I don't want to denigrate Piaf's career and life, or to place Cotillard in a category, but there has been a whole tradition of Hollywood movies about suffering artists, particularly women.

As I showed in my book, >b>All About Oscar: The History and Politics of the Academy Awards (2003), the most prevalent ingredients of Oscar-winning and Oscar nominated roles are showbiz and suffering.

Reese Witherspoon and Sissy Spacek

If Cottilard is nominated for an Oscar, which she clearly deserves, she will join a long list of honorable actresses. Most recently, Reese Witherspoon won the Oscar for playing June Carter, the singer-songwriter and Johnny Cash's second wife, in “Walk the Line.” In 1980, Sissy Spacek won Best Actress for Coal Miner's Daughter,” in which she played singer Loretta Lynn. Witherspoon was in similar age to Spacek's at the time, and both actresses did their own singing, which is always a plus.

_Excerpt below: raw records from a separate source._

theorem DiscLaw.congr {s t : State} (h : DiscLaw s) (h1 : t.autoload = s.autoload) (h2 : t.power = s.power)
    (h3 : t.engine = s.engine) (h4 : t.disc.state = s.disc.state) : DiscLaw t := by
  unfold DiscLaw at h ⊢
  rw [suspended_of_fields h1 h2 h3, mgmtOnLink_congr h3, h4]
  exact h

/-- What discovery drops is no other request. -/
theorem DiscMoves.has {s t x : State} (h : DiscMoves s t x.disc x.mgmtQueue) (he : x.engine = s.engine) (p : MgmtEntry → Bool)
    (hj : p .joinQuery = false) : x.mgmtHas p = s.mgmtHas p := by
  have hq : x.mgmtQueue.any p = s.mgmtQueue.any p := by
    rcases h with ⟨-, -, e⟩ | ⟨-, e, -⟩
    · rw [e]
    · rw [e]
      split
      · rw [Bool.eq_iff_iff, List.any_eq_true, List.any_eq_true]
        constructor
        · rintro ⟨m, h1, h2⟩; exact ⟨m, (List.mem_filter.mp h1).1, h2⟩
        · rintro ⟨m, h1, h2⟩
          refine ⟨m, List.mem_filter.mpr ⟨h1, decide_eq_true fun c => ?_⟩, h2⟩
          rw [c, hj] at h2; cases h2
      · rfl
  unfold State.mgmtHas
  rw [hq, mgmtOnLink_congr he]

/-- The suspension of discovery that is not carried on. -/
theorem suspendDiscovery_dropped (s : State) (h : ¬DiscCarried s) (hd : s.disc.state ≠ .disabled) :
    suspendDiscovery s = { s with
      mgmtQueue := if s.disc.state = .querying then s.mgmtQueue.filter (· ≠ .joinQuery) else s.mgmtQueue
      disc := { s.disc with state := .disabled, waiting := none, queryTimer := none } } := by
  unfold DiscCarried at h
  rw [not_or] at h
  unfold suspendDiscovery disableDiscovery
  cases hs : s.disc.state <;> simp only [reduceCtorEq, if_false, if_true]
  · exact absurd hs hd
  · rw [if_neg (fun k => h.2 ⟨hs, k⟩)]
  · exact absurd hs h.1

theorem suspendDiscovery_carried (s : State) (h : DiscCarried s) : suspendDiscovery s = s := by
  unfold DiscCarried at h
  unfold suspendDiscovery
  cases hs : s.disc.state <;> simp_all

theorem suspendDiscovery_disabled (s : State) (h : s.disc.state = .disabled) : suspendDiscovery s = s := by
  unfold suspendDiscovery; rw [h]

/-- A drain that is given up belongs to discovery that its suspension has made DISABLED. -/
theorem cancelDrain_eq_of (s : State) (h : s.power.state = .draining ∧ s.disc.state = .disabled ∧ s.mbx.runs opDiscoverNow = true) :
    cancelDrain s = { s with power := { s.power with state := .active, sleepReq := false } } := by
  unfold cancelDrain; rw [if_pos h]

theorem cancelDrain_self (s : State)
    (h : ¬(s.power.state = .draining ∧ s.disc.state = .disabled ∧ s.mbx.runs opDiscoverNow = true)) : cancelDrain s = s := by
  unfold cancelDrain; rw [if_neg h]

/-- Discovery that is not carried on, as its suspension leaves it: DISABLED, without a JOIN_QUERY not yet granted. -/
theorem suspendDiscovery_moves (s : State) (h : ¬DiscCarried s) : ∃ s1, suspendDiscovery s = s1 ∧
    s1 = { s with mgmtQueue := s1.mgmtQueue, disc := s1.disc } ∧ s1.disc.state = .disabled ∧
    (s.disc.state = .disabled ∧ s1.disc = s.disc ∧ s1.mgmtQueue = s.mgmtQueue ∨
      s.disc.state ≠ .disabled ∧ s1.disc = { s.disc with state := .disabled, waiting := none, queryTimer := none } ∧
      s1.mgmtQueue = if s.disc.state = .querying then s.mgmtQueue.filter (· ≠ .joinQuery) else s.mgmtQueue) := by
  by_cases hdis : s.disc.state = .disabled
  · rw [suspendDiscovery_disabled s hdis]
    exact ⟨s, rfl, rfl, hdis, .inl ⟨hdis, rfl, rfl⟩⟩
  · rw [suspendDiscovery_dropped s h hdis]
    exact ⟨_, rfl, rfl, rfl, .inr ⟨hdis, rfl, rfl⟩⟩
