-- ==== Sys2Proof/Laws/Settle.lean ====
section
/-! SUPPORT. `settle` part by part: what its discovery part may change, when a sweep starts in it, when it leaves the power state
alone, and what a delivery and a wake leave alone. -/

namespace Sys2Proof.Machine

/-! ### Discovery and the drain -/

/-- Following the suspension touches discovery and the management queue alone. -/
theorem updateDiscovery_eq (s : State) :
    updateDiscovery s = { s with disc := (updateDiscovery s).disc, mgmtQueue := (updateDiscovery s).mgmtQueue } := by
  unfold updateDiscovery
  split
  · unfold suspendDiscovery
    split <;> first | rfl | (split <;> rfl)
  · split <;> rfl

/-- A drain given up touches the power state alone. -/
theorem cancelDrain_eq (s : State) : cancelDrain s = { s with power := (cancelDrain s).power } := by
  unfold cancelDrain; split <;> rfl

/-- Only a draining link with a DISCOVER_NOW in progress gives up its drain. -/
theorem cancelDrain_none (s : State) (h : s.power.state ≠ .draining ∨ s.mbx.runs opDiscoverNow = false) :
    cancelDrain s = s := by
  unfold cancelDrain
  rw [if_neg]
  rintro ⟨h1, -, h3⟩
  rcases h with h | h
  · exact h h1
  · rw [h] at h3; cases h3

/-- The part of the follow-up work before the start of a sweep. -/
def beforeSweep (s : State) : State := updateDiscovery (cancelDrain (updateDiscovery s))

theorem beforeSweep_eq (s : State) : beforeSweep s =
    { s with disc := (beforeSweep s).disc, mgmtQueue := (beforeSweep s).mgmtQueue, power := (beforeSweep s).power } := by
  unfold beforeSweep
  generalize hx : updateDiscovery s = x
  have e1 := updateDiscovery_eq s
  rw [hx] at e1
  generalize hy : cancelDrain x = y
  have e2 := cancelDrain_eq x
  rw [hy] at e2
  have e3 := updateDiscovery_eq y
  generalize hz : updateDiscovery y = z at *
  rw [e3, e2, e1]

theorem beforeSweep_power (s : State) (h : s.power.state ≠ .draining ∨ s.mbx.runs opDiscoverNow = false) :
    (beforeSweep s).power = s.power := by
  unfold beforeSweep
  have e1 := updateDiscovery_eq s
  generalize hx : updateDiscovery s = x at *
  have : cancelDrain x = x := cancelDrain_none x (by rw [e1]; exact h)
  rw [this, updateDiscovery_eq x, e1]

/-! ### The sweep -/

/-- The armed flag and the sweep's set are unchanged. -/
def SameSweep (s t : State) : Prop := t.attn.armed = s.attn.armed ∧ t.attn.sweep = s.attn.sweep

theorem SameSweep.refl (s : State) : SameSweep s s := ⟨rfl, rfl⟩

theorem SameSweep.trans {s t u : State} (h : SameSweep s t) (k : SameSweep t u) : SameSweep s u :=
  ⟨k.1.trans h.1, k.2.trans h.2⟩

theorem sameSweep_foldl {α : Type} (f : State → α → State) (hf : ∀ s x, SameSweep s (f s x)) (l : List α) (s : State) :
    SameSweep s (l.foldl f s) := by
  induction l generalizing s with
  | nil => exact .refl s
  | cons x xs ih => exact (hf s x).trans (ih _)

theorem sameSweep_addDueWork (s : State) : SameSweep s (addDueWork s) := by
  unfold addDueWork
  refine SameSweep.trans (t := addWaiting s) ?_ (sameSweep_foldl _ (fun t a => ?_) _ _)
  · unfold addWaiting; split
    · exact .refl s
    · split <;> exact ⟨rfl, rfl⟩
  · have h1 : SameSweep t (addRelease a t) := by unfold addRelease; simp only; split <;> exact ⟨rfl, rfl⟩
    have h2 : ∀ t, SameSweep t (addClear a t) := by intro t; unfold addClear; simp only; split <;> exact ⟨rfl, rfl⟩
    have h3 : ∀ t, SameSweep t (addFetch a t) := by intro t; unfold addFetch; simp only; split <;> exact ⟨rfl, rfl⟩
    have h4 : ∀ t, SameSweep t (addPing a t) := by intro t; unfold addPing; simp only; split <;> exact ⟨rfl, rfl⟩
    exact h1.trans ((h2 _).trans ((h3 _).trans (h4 _)))

theorem sameSweep_setPingDue (a : ModAddr) (s : State) : SameSweep s (setPingDue a s) := by
  unfold setPingDue; simp only; split <;> exact ⟨rfl, rfl⟩

/-! ### The power state -/

theorem power_foldl {α : Type} (f : State → α → State) (hf : ∀ s x, (f s x).power = s.power) (l : List α) (s : State) :
    (l.foldl f s).power = s.power := by
  induction l generalizing s with
  | nil => rfl
  | cons x xs ih => rw [List.foldl_cons, ih, hf]

theorem power_addDueWork (s : State) : (addDueWork s).power = s.power := by
  unfold addDueWork
  rw [power_foldl]
  · unfold addWaiting; split
    · rfl
    · split <;> rfl
  · intro t a
    unfold addWorkFor
    have h1 : ∀ t, (addRelease a t).power = t.power := by intro t; unfold addRelease; simp only; split <;> rfl
    have h2 : ∀ t, (addClear a t).power = t.power := by intro t; unfold addClear; simp only; split <;> rfl
    have h3 : ∀ t, (addFetch a t).power = t.power := by intro t; unfold addFetch; simp only; split <;> rfl
    have h4 : ∀ t, (addPing a t).power = t.power := by intro t; unfold addPing; simp only; split <;> rfl
    rw [h4, h3, h2, h1]

theorem power_setPingDue (a : ModAddr) (s : State) : (setPingDue a s).power = s.power := by
  unfold setPingDue; simp only; split <;> rfl

theorem power_startSweep (s : State) : (startSweep s).power = s.power := by
  unfold startSweep; split
  · simp only; rw [power_foldl]; intro t a; exact power_setPingDue a t
  · rfl

/-! ### What a delivery leaves alone -/

/-- The parts that the head checks and a delivery do not touch. -/
structure HeadsKeep (s t : State) : Prop where
  modules : t.modules = s.modules
  mgmt    : t.mgmtQueue = s.mgmtQueue
  disc    : t.disc = s.disc
  attn    : t.attn = s.attn
  power   : t.power = s.power

theorem HeadsKeep.refl (s : State) : HeadsKeep s s := ⟨rfl, rfl, rfl, rfl, rfl⟩
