theorem EndsAs.walk {staging : List Byte} {l : List ImageRec} {lo hi : Byte} (h : EndsAs staging l lo hi) :
    Machine.walk (headerCount staging) 1 (staging.drop 6) = .records (l ++ [⟨.end_, [lo, hi]⟩]) := by
  rw [h.1.walk, ← Walked.prepend_records]
  congr 1
  have e : headerCount staging = (staging.getD 3 0).toNat := rfl
  rw [show headerCount staging - l.length = 0 + 1 by have := h.2; omega]
  rfl

/-! ### The check (R178) -/

theorem EndsAs.check {staging : List Byte} {l : List ImageRec} {lo hi : Byte} (h : EndsAs staging l lo hi) :
    checkPasses staging = true ↔ CheckHolds staging l lo hi := by
  have h1 := h.1.1
  have hb : recordBytes ⟨.end_, [lo, hi]⟩ = [15, 2, lo, hi] := rfl
  rw [hb] at h1
  have hs : staging = (staging.take 6 ++ l.flatMap recordBytes) ++ [15, 2, lo, hi] := by
    rw [List.append_assoc, ← h1, List.take_append_drop]
  unfold checkPasses CheckHolds
  rw [decide_eq_true_iff, crc16_eq_crcOf]
  generalize staging.take 6 ++ l.flatMap recordBytes = m at hs ⊢
  rw [hs]
  have hn : (m ++ [(15 : Byte), 2, lo, hi]).length = m.length + 4 := by simp
  rw [hn, Nat.add_sub_cancel, List.take_left, show m.length + 4 - 2 = m.length + 2 by omega, ← List.drop_drop, List.drop_left,
    eq_comm]
  exact leNat_two lo hi (crcOf m)

/-! ### The content and duplicate tests (R179, R180) -/

theorem leNat_pair (a b : Byte) : leNat [a, b] = a.toNat + 256 * b.toNat := by simp [leNat]

/-- A bit of a number given low byte first. -/
theorem leNat_testBit (bs : List Byte) (k i : Nat) (hi : i < 8) :
    (leNat bs).testBit (8 * k + i) = (bs.getD k 0).getLsbD i := by
  induction bs generalizing k with
  | nil => simp [leNat]
  | cons b bs ih =>
    rw [leNat, Nat.add_comm, show 256 * leNat bs = 2 ^ 8 * leNat bs by norm_num, Nat.testBit_two_pow_mul_add _ b.isLt]
    cases k with
    | zero => rw [if_pos (by omega)]; simp [BitVec.getLsbD]
    | succ k => rw [if_neg (by omega), show 8 * (k + 1) + i - 8 = 8 * k + i by omega, ih]; rfl

theorem byte_eq_ofNat (b : Byte) (n : Nat) (h : n < 256) : b = BitVec.ofNat 8 n ↔ b.toNat = n := by
  rw [← BitVec.toNat_inj, BitVec.toNat_ofNat, Nat.mod_eq_of_lt h]

theorem widthOfCode_bytes (n : Nat) (h : n ≤ 2) : ((widthOfCode? n).getD .one).bytes = 2 ^ n := by
  interval_cases n <;> rfl

theorem recordSays (r : ImageRec) : RecordSays r where
  value := leNat_pair _ _
  id k h1 h2 hb := by
    apply BitVec.eq_of_getLsbD_eq
    intro i hi
    rw [BitVec.getLsbD_extractLsb']
    unfold ImageRec.id ImageRec.byte
    rw [BitVec.getLsbD_ofNat, leNat_testBit _ _ _ hi, List.getD_eq_getElem?_getD, List.getD_eq_getElem?_getD,
      List.getElem?_take_of_lt (by omega)]
    simp only [hi, decide_true, Bool.true_and, show 8 * (k - 1) + i < 64 by omega]
  enabled := by unfold ImageRec.window; simp
  pages := ⟨rfl, rfl⟩
  target h := by
    show ((r.byte 5).setWidth 4).toNat = _
    rw [BitVec.toNat_setWidth]; exact Nat.mod_eq_of_lt (by omega)
  width h := widthOfCode_bytes _ h
  flags := ⟨rfl, rfl⟩
  remote := by
    show (BitVec.ofNat 16 (leNat [r.byte 8, r.byte 9])).toNat = _
    have h1 := (r.byte 8).isLt; have h2 := (r.byte 9).isLt
    rw [leNat_pair, BitVec.toNat_ofNat]; exact Nat.mod_eq_of_lt (by omega)
  ofClass := by
    show (BitVec.ofNat 16 (leNat [r.byte 10, r.byte 11])).toNat = _
    have h1 := (r.byte 10).isLt; have h2 := (r.byte 11).isLt
    rw [leNat_pair, BitVec.toNat_ofNat]; exact Nat.mod_eq_of_lt (by omega)
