-- ==== Sys2Proof/Tests/Slice0.lean ====
section
/-! SUPPORT. Tests: ill-formed commands, the encodings the spec writes out, single steps on a small state, and a witness for
the hypotheses of every statement that has some. -/

namespace Sys2Proof.Tests

set_option Elab.async false

open Sys2Proof Sys2Proof.Machine

/-! ### Ill-formed commands -/

theorem test_windowRead_outside_window_space : (Instr.windowRead 0x0FFFC 0xF).wf = false := by decide
theorem test_windowRead_in_window_space : (Instr.windowRead 0x10000 0xF).wf = true := by decide
theorem test_windowWrite_outside_window_space : (Instr.windowWrite 0x00000 0xF 0).wf = false := by decide
theorem test_windowWrite_in_window_space : (Instr.windowWrite 0x1FFFC 0xF 0).wf = true := by decide
theorem test_noTargetAccess_with_a_target : (Instr.noTargetAccess .read 0x00004 0xF).wf = false := by decide +kernel
theorem test_noTargetAccess_in_the_hole : (Instr.noTargetAccess .write 0x01000 0xF).wf = true := by decide +kernel
theorem test_registerWrite_with_a_row_of_its_own : (Instr.registerWrite 0x000 0xF 0).wf = false := by decide +kernel
theorem test_registerWrite_unoccupied : (Instr.registerWrite 0x02C 0xF 0).wf = false := by decide +kernel
theorem test_registerWrite_argument : (Instr.registerWrite 0x080 0xF 0).wf = true := by decide +kernel

/-- No word spells a command, so a word placed for a fetch changes nothing. -/
theorem test_no_word_spells_a_command (s : State) : s.withFetchWord 32 0x12345678 = s := rfl

/-! ### Encodings the spec writes out -/

/-- The write of section 1.8 as section 12.3 writes it out. -/
def worked : Payload := ⟨5, .write, 0x0040, 2, [0x34, 0x12]⟩

theorem test_worked_request : (requestFrame worked 10 false).take 7 = [0x55, 0x25, 0x4A, 0x40, 0x00, 0x34, 0x12] := by
  decide +kernel
theorem test_worked_retransmission : (requestFrame worked 10 true).take 3 = [0x55, 0x25, 0x5A] := by decide +kernel
theorem test_worked_request_is_heard :
    parseRequest ((requestFrame worked 10 false).drop 1) = some ⟨worked, 10, false⟩ := by decide +kernel
theorem test_worked_response : (responseFields ⟨5, .ok, false, 10, []⟩).take 2 = [0x05, 0x0A] := by decide +kernel
theorem test_worked_response_is_taken :
    parseResponse .write 2 (responseFields ⟨5, .ok, false, 10, []⟩) = some ⟨5, .ok, false, 10, []⟩ := by decide +kernel

/-- The CRC-16 of R1 of the nine digits, the usual check value of this generator and start. -/
theorem test_crc_of_digits : crc16 [0x31, 0x32, 0x33, 0x34, 0x35, 0x36, 0x37, 0x38, 0x39] = 0x29B1 := by decide +kernel

/-! ### A small state -/

/-- An ONLINE module with an ATTENTION capability. -/
def moduleA : Entry :=
  { state := .online, generation := 1, uniqueId := some 0x00A1000000004C21, moduleClass := some 0x0210, revision := some 2,
    hasAttention := true, seq := 4, pollTimer := some 0, lastResponse := some 0 }

/-- A cacheable window of 256 bytes on it. -/
def windowA : Window :=
  { enabled := true, target := 1, remoteBase := 0x100, width := .four, expectedClass := 0x0210, cacheable := true }

/-- A running bridge with one module at address 1 behind window 0. -/
def live : State :=
  { pins := ⟨false, false, false⟩, engine := { resetPending := false }
    disc := { state := .idle, queryTimer := some 0, queryInterval := 20 }
    modules := vset (Vector.replicate 14 {}) 0 moduleA, windows := vset (Vector.replicate 8 {}) 0 windowA }

/-- The state a command leads to; the command's own state where it stops, which no command does. -/
def after (c : Instr) (s : State) : State :=
  match exec c s with
  | .next t => t
  | .fault _ => s
  | .refused _ => s

/-- A state between events (`QuietLaw`), as a check. -/
def quietCheck (s : State) : Bool :=
  (s.hostOnLink || match s.hostQueue with
    | [] => true
    | e :: _ => headCheck e s = none) &&
    !(s.power.state = .asleep && s.attn.level && s.attn.armed) && !(s.power.state = .draining && s.drained) &&
    (!s.suspended || s.disc.state = .disabled || s.disc.state = .joining ||
      (s.disc.state = .querying && s.mgmtOnLink = some .joinQuery)) && (s.suspended || s.disc.state ≠ .disabled)

theorem quiet_of_check (s : State) (h : quietCheck s = true) : QuietLaw s := by
  simp only [quietCheck, Bool.and_eq_true, Bool.not_eq_true', Bool.or_eq_true] at h
  obtain ⟨⟨⟨⟨hh, hw⟩, hd⟩, hs⟩, hn⟩ := h
  refine ⟨fun hl e rest he => ?_, ?_, ?_, fun h1 => ?_, fun h1 => ?_⟩
  · rw [hl, he] at hh
    simpa using hh
  · rintro ⟨h1, h2, h3⟩
    simp [h1, h2, h3] at hw
  · rintro ⟨h1, h2⟩
    simp [h1, h2] at hd
  · simpa [h1, or_assoc] using hs
  · simpa [h1] using hn

/-- The live state with the entry at address 1 changed. -/
def withEntry (f : Entry → Entry) (s : State) : State := s.setEntry 0 (f (s.entry 0))

/-- The live state in a power state, with discovery DISABLED where that state suspends it. -/
def powered (p : PowerState) (s : State) : State :=
  { s with power := { s.power with state := p }, disc := if p = .active then s.disc else {} }

/-- The read entry of an access to the first word of window 0, and its slot. -/
def readA : HostEntry :=
  { origin := .windowRead, addr := 0, gen := 1, op := .read, offset := 0x100, width := .four, data := none, slot := some 0,
    cancelled := false, diagnostic := false, cacheable := true }

/-- A write entry to the same word. -/
def writeA : HostEntry :=
  { origin := .windowWrite, addr := 0, gen := 1, op := .write, offset := 0x100, width := .four, data := some 7,
    slot := none, cancelled := false, diagnostic := false, cacheable := false }

/-- A mailbox read entry. -/
def mailA : HostEntry :=
  { origin := .mailbox, addr := 0, gen := 1, op := .read, offset := 0x10, width := .two, data := none, slot := none,
    cancelled := false, diagnostic := true, cacheable := false }

/-- The fields of a slot given to the read of the first word of window 0. -/
def slotA : SlotInfo := ⟨0x10000, .four, 0, 0, 0x100, false⟩

/-- A live state with a slot set. -/
def withSlot (i : Fin 4) (x : Slot) (s : State) : State := s.setSlot i x

/-- A line of the cache that answers the same read. -/
def lineA : Line := ⟨0, 1, 0x100, .four, 0x12345678⟩

/-- A live state whose cache holds that line as its last. -/
def cached : State := { live with cache := { lines := vset (Vector.replicate 32 none) 31 (some lineA), useOrder := [31] } }

/-- A full host request queue. -/
def full : State := { live with hostQueue := List.replicate 16 writeA }

/-- A request on the link. -/
def carrying (src : Source) (p : Payload) (a : Attempt) (s : State) : State :=
  { s with engine := { s.engine with link := .carrying ⟨src, p, 5, 0, 0, Timing.linkParams {}, false, a⟩ } }

/-- A live state with the read on the link and its slot PENDING. -/
def reading (a : Attempt) : State := withSlot 0 (.pending slotA) (carrying (.host readA false) readA.payload a live)

/-- A live state with the read in holdoff. -/
def heldOff (n : Nat) : State :=
  { live with engine := { live.engine with
      link := .holdoff ⟨.host readA false, readA.payload, 5, 0, 1, Timing.linkParams {}, false, .receiving⟩ n } }

/-- A mailbox with a command code and a target. -/
def mailbox (op : Byte) (target : BitVec 4) (s : State) : State :=
  { s with mbx := { s.mbx with op := op, target := target, width := 2, offset := 0x10 } }

/-- The mailbox in a state. -/
def mailboxIn (st : MbxState) (s : State) : State := { s with mbx := { s.mbx with state := st } }

/-! ### Single steps -/

theorem test_reset_is_quiet : QuietLaw State.reset := quiet_of_check _ (by decide +kernel)

theorem test_reset_values_survive_the_first_release :
    (after (.resetRelease .coldRst) State.reset).autoload.phase = .reading ∧
      (after (.resetRelease .coldRst) State.reset).engine.resetPending = true := by decide +kernel

theorem test_absent_image_then_broadcast :
    let s := after (.autoloadMarkerRead 0xFF 0xFF) (after (.resetRelease .coldRst) State.reset)
    (s.events.list.map fun r => (r.kind, r.code)) = [(.autoloadDone, 2)] ∧
      (after .arbiterGrant s).engine.line.take 3 = [0x55, 0xAF, 0x00] := by decide +kernel

theorem test_read_is_held_and_answered :
    (after (.windowRead 0x10000 0xF) live).port.held = some ⟨.slot 0, 20, 0⟩ ∧
      (after .arbiterGrant (after (.windowRead 0x10000 0xF) live)).engine.line.take 5 = [0x55, 0x11, 0x65, 0x00, 0x01] := by
  decide +kernel

theorem test_response_completes_the_read :
    let s := after (.responseReceived (responseFields ⟨1, .ok, false, 5, [0x78, 0x56, 0x34, 0x12]⟩) .ownerFirst)
      (reading .receiving)
    vget s.slots 0 = .complete slotA .ok (some 0x12345678) 0 ∧ vget s.cache.lines 0 = some lineA ∧
      s.engine.link = .free := by decide +kernel

theorem test_hit_answers_from_the_line :
    (after (.windowRead 0x10000 0xF) cached).port.answer = some ⟨.ok, some 0x12345678⟩ := by decide +kernel

theorem test_narrow_read_takes_its_lanes :
    let s := { live with windows := vset live.windows 0 { windowA with width := .one, cacheable := false }
                         slots := vset live.slots 2 (.complete ⟨0x10002, .one, 0, 0, 0x102, false⟩ .ok (some 0xAB) 0) }
    (after (.windowRead 0x10000 0x4) s).port.answer = some ⟨.ok, some 0x00AB0000⟩ := by decide +kernel

theorem test_write_drops_the_line_and_queues :
    let s := after (.windowWrite 0x10000 0xF 0xCAFE) cached
    s.port.answer = some ⟨.ok, none⟩ ∧ s.cache.count = 0 ∧ (s.hostQueue.map HostEntry.data) = [some 0xCAFE] := by
  decide +kernel

theorem test_unmapped_read_posts_a_miss :
    let s := after (.windowRead 0x13000 0xF) live
    s.port.winFault = ⟨.unmapped, .read, 0x13000, 0xF⟩ ∧
      (s.events.list.map fun r => (r.kind, r.code, r.detailA)) = [(.decodeMiss, 1, 0x13000)] := by decide +kernel

theorem test_attention_sweep_pings_the_module :
    (after .attnAsserted live).attn.sweep = some [0] ∧ (after .attnAsserted live).mgmtQueue = [.ping 0 1] := by
  decide +kernel

theorem test_flag_leads_to_a_fetch :
    let s := after (.responseReceived (responseFields ⟨1, .ok, true, 5, []⟩) .managerFirst)
      (carrying (.management (.ping 0 1)) ⟨1, .ping, 0, 0, []⟩ .receiving live)
    s.mgmtQueue = [.attnFetch 0 1] ∧ (s.entry 0).attention = .fetching := by decide +kernel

The prototype of showbiz with suffering is still the movie A Star Is Born (in its various reincarnations), the story of a young actress who ascends to stardom while her husband's career goes on the skids. Janet Gaynor and Judy Garland were both Oscar-nominated for the same role in the 1937 and 1954 versions, respectively.

Other Oscar-nominated actresses include

*Greta Garbo, as opera singer conflicted between the love of a wealthy “patron” and a young clergyman, in Romance;

*Eleanor Parker, as the crippled singer Marjorie Lawrence in Interrupted Melody;

*Susan Hayward, as the alcoholic singer Lillian Roth in I'll Cry Tomorrow;

*Vanessa Redgrave as Isadora Duncan, a dancer who dies prematurely in an accident, in Isadora

*Diana Ross, as the heroin-addicted, racially oppressed singer Billie Holliday in Lady Sings the Blues;

*Bette Midler, as the drug-addicted rock star (loosely based on Janis Joplin's life) in The Rose;

*Jessica Lange, as the doomed, anti-establishment actress Frances Framer in Frances, who, tormented by an overbearing mother, turns to the bottle and is put in an asylum;

*Jessica Lange as country singer Patsy Kline who finds her untimely death in a plane crash in Sweet Dreams;

*Mary McDonnell, as the selfish paralyzed soap opera star in Passion Fish;

*Debra Winger, as Joy Gresham, an American divorcee who falls for Oxford literary critic, C.S. Lewis (Anthony Hopkins), only to die of cancer, in Shadowlands

*Angela Bassett, as the abused singer Tina Turner in the biopicture, What's Love Got to Do With It;

*Meryl Streep, as a pill-popping actress caught in a problematic relationship with her mother-celeb, in Postcards from the Edge;

*Judi Dench, as Altzheimer-afflicted writer-philosopher Iris Murdoch, in Iris;

*Nicole Kidman as the Camille-like courtesan-actress, dying of tuberculosis, in Moulin Rouge.